** AVAILABLE DATA follows **

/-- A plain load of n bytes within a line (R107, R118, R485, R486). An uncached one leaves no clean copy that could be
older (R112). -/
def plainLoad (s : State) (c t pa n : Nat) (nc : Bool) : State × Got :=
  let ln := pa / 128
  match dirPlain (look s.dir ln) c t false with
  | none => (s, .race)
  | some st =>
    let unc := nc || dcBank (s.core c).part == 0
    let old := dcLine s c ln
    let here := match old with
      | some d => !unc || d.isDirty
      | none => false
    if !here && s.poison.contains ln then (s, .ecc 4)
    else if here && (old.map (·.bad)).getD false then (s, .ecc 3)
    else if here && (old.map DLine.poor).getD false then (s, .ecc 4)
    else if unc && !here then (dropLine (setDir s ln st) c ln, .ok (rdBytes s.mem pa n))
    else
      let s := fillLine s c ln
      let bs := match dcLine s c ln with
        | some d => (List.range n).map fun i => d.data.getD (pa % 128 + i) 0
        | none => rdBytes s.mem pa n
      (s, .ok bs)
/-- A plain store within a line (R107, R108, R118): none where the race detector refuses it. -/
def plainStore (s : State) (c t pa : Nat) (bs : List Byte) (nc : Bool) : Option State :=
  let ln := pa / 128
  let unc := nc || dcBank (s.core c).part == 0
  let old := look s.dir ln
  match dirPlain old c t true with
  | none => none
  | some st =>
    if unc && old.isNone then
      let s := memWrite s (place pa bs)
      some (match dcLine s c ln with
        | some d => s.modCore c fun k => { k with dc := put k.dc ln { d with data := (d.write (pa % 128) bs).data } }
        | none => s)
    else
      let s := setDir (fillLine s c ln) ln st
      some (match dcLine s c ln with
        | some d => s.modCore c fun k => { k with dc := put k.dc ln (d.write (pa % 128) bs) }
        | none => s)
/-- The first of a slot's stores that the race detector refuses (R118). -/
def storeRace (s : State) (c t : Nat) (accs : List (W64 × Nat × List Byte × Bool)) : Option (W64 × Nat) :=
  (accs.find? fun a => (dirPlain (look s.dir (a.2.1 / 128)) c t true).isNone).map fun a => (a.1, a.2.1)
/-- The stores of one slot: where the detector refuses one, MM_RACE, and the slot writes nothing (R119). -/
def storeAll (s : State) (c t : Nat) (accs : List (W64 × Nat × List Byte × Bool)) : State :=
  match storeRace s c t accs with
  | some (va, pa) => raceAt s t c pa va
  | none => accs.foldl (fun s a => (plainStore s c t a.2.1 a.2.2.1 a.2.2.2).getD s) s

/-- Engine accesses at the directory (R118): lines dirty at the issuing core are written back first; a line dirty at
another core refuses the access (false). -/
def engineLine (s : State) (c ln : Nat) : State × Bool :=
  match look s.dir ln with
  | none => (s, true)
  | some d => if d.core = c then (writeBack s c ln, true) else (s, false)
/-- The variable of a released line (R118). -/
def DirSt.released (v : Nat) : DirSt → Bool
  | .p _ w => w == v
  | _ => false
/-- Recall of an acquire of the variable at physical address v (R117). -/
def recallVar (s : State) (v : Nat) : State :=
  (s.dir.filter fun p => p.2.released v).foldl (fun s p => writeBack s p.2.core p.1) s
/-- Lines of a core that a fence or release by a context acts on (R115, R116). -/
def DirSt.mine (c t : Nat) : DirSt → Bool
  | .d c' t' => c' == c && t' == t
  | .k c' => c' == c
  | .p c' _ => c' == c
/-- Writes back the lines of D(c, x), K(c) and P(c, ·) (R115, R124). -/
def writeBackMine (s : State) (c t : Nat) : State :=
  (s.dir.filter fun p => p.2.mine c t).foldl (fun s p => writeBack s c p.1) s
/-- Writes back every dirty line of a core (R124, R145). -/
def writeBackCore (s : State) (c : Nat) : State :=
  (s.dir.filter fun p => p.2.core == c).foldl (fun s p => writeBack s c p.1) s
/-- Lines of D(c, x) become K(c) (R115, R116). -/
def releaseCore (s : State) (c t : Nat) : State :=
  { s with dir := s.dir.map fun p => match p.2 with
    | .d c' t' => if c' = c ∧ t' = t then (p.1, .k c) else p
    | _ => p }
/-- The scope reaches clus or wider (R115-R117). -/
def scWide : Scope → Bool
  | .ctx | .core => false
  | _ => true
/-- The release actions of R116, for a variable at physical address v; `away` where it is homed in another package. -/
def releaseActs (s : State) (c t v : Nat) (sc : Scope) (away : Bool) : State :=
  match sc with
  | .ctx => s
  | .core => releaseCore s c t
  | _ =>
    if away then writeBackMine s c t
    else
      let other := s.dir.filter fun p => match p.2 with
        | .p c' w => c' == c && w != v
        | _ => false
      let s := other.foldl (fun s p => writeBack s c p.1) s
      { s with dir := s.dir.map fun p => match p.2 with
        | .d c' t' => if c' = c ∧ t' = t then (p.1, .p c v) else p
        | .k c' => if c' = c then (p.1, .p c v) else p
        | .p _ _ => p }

** End of AVAILABLE DATA **
** AVAILABLE DATA follows **

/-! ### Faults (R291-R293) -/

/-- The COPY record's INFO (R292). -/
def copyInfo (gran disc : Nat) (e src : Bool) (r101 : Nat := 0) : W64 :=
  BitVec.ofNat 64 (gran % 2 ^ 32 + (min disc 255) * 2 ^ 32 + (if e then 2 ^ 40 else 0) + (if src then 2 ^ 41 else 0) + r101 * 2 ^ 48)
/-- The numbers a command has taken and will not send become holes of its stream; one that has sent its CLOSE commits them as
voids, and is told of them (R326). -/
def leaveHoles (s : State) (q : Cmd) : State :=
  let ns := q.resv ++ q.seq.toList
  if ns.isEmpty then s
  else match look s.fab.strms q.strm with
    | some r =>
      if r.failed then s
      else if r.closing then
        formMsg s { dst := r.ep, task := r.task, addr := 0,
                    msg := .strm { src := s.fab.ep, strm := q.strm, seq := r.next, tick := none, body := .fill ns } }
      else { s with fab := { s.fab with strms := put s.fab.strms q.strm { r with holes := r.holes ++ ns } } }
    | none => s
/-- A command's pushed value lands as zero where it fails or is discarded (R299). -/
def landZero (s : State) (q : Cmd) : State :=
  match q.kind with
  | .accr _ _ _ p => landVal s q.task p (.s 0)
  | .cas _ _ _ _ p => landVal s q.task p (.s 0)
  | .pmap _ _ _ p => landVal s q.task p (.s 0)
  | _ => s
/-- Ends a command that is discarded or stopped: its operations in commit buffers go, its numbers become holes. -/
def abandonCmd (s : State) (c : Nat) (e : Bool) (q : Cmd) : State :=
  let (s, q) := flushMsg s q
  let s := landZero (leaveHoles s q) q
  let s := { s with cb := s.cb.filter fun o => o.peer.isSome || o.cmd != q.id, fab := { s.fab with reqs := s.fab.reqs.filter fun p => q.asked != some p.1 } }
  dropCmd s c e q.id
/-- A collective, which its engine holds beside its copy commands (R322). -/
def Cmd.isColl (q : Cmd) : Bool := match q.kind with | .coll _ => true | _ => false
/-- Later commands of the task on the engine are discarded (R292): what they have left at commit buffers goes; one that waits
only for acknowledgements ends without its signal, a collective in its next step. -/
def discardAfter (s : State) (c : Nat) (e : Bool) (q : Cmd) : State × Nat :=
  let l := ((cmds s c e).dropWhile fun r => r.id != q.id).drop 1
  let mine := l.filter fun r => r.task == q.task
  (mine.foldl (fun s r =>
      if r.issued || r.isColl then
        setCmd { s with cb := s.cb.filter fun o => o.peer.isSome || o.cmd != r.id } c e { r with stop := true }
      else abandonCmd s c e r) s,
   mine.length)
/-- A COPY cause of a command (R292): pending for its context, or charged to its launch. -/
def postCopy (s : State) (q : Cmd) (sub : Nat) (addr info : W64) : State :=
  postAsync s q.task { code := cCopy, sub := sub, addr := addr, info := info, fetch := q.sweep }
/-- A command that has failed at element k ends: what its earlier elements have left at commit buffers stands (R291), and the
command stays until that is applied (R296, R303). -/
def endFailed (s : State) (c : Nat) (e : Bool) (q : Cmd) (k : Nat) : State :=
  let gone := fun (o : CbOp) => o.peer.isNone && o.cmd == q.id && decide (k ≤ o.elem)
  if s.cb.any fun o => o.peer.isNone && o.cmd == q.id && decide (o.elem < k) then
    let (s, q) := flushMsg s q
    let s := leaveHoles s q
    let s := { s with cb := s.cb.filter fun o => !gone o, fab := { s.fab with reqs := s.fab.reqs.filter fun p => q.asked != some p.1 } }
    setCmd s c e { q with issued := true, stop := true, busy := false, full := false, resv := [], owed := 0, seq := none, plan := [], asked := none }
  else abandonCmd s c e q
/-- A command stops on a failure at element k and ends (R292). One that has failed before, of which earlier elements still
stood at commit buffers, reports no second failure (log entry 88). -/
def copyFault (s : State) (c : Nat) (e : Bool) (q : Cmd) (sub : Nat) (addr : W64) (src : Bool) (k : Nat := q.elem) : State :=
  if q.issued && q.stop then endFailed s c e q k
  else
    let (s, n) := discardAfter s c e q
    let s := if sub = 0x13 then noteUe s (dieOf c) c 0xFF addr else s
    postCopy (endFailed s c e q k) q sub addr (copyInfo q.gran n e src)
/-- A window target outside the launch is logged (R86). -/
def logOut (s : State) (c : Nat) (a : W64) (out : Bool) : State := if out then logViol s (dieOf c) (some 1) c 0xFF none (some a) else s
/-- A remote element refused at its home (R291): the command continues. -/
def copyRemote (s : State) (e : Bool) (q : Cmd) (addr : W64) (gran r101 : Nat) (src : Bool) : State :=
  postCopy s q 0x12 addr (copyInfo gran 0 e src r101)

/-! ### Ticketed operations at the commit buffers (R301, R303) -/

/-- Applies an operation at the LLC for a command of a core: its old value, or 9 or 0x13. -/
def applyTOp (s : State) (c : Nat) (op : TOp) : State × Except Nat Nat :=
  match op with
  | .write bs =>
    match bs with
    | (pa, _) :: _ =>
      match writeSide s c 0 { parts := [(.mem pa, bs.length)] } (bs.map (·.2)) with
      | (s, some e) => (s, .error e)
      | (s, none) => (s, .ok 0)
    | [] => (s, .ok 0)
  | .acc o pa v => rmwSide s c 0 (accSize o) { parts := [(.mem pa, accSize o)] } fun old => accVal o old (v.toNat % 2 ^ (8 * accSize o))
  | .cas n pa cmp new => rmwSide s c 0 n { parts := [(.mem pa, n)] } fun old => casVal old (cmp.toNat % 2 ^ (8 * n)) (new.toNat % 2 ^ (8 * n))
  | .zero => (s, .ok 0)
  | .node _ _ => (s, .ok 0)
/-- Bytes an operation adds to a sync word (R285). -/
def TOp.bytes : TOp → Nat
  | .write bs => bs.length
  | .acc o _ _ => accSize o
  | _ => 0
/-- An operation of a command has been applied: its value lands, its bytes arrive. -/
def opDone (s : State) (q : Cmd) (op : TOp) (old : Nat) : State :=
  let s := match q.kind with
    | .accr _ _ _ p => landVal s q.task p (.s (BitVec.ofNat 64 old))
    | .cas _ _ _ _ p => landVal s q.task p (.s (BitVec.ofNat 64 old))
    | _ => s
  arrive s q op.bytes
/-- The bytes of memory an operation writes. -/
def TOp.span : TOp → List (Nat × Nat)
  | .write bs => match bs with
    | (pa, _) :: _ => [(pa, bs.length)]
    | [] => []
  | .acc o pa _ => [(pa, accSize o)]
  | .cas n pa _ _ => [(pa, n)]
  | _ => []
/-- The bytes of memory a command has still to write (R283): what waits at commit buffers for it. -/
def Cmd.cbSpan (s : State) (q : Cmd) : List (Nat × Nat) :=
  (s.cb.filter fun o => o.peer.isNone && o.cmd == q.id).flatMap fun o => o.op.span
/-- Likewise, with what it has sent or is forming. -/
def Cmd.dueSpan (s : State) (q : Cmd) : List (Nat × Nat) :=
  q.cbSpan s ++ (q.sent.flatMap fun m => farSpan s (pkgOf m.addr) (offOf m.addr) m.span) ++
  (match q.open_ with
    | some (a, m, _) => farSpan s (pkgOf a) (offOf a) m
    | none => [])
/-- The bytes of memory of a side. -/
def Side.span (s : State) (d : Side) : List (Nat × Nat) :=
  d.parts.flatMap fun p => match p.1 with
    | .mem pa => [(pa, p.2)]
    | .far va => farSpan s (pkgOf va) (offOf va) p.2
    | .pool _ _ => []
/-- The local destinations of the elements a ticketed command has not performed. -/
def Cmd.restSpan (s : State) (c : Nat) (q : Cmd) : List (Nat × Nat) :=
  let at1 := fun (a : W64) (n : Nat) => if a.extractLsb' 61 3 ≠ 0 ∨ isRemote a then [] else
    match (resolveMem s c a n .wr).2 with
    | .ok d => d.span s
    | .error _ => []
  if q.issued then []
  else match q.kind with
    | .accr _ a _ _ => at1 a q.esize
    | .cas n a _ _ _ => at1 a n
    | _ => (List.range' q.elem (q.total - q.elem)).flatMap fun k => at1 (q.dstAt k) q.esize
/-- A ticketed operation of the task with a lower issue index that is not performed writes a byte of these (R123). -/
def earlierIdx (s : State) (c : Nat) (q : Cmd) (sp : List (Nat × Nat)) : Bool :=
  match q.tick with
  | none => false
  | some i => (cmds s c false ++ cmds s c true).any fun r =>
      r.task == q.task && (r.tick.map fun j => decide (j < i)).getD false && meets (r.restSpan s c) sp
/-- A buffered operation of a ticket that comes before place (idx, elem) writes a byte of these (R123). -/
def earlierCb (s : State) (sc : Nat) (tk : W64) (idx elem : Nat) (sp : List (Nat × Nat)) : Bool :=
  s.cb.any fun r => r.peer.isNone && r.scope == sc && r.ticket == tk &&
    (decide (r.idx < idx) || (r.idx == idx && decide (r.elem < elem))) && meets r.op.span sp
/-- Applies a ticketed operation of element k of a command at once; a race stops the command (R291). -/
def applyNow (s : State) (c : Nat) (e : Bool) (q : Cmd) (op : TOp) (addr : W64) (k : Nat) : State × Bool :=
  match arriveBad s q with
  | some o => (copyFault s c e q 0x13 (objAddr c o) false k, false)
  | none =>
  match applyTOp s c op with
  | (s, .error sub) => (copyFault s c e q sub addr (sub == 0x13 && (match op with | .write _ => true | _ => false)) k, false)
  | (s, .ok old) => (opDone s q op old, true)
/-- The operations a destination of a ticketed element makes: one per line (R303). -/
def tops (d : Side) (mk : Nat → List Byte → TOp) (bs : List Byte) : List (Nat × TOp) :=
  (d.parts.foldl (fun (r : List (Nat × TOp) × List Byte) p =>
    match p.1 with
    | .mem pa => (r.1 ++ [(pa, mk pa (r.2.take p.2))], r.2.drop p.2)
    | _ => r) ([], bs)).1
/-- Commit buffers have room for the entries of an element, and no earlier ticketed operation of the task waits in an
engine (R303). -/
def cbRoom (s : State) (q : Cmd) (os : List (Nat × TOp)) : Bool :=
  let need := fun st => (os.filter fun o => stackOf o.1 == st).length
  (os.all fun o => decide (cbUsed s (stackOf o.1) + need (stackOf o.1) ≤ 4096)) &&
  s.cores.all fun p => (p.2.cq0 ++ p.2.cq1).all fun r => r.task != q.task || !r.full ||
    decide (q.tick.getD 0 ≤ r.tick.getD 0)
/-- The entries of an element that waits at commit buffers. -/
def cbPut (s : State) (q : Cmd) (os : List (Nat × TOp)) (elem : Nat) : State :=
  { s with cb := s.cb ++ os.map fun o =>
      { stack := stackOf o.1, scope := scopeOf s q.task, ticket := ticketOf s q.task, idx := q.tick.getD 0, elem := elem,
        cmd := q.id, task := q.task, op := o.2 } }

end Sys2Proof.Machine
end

** End of AVAILABLE DATA **

EXERCISE BRIEF:
Give back, word for word, only the lines above from the line holding "k.dc ln (d.write" to the line holding "s t c pa va", both included.

PROBLEM SOLUTION:
        | some d => s.modCore c fun k => { k with dc := put k.dc ln (d.write (pa % 128) bs) }
        | none => s)
/-- The first of a slot's stores that the race detector refuses (R118). -/
def storeRace (s : State) (c t : Nat) (accs : List (W64 × Nat × List Byte × Bool)) : Option (W64 × Nat) :=
  (accs.find? fun a => (dirPlain (look s.dir (a.2.1 / 128)) c t true).isNone).map fun a => (a.1, a.2.1)
/-- The stores of one slot: where the detector refuses one, MM_RACE, and the slot writes nothing (R119). -/
def storeAll (s : State) (c t : Nat) (accs : List (W64 × Nat × List Byte × Bool)) : State :=
  match storeRace s c t accs with
  | some (va, pa) => raceAt s t c pa va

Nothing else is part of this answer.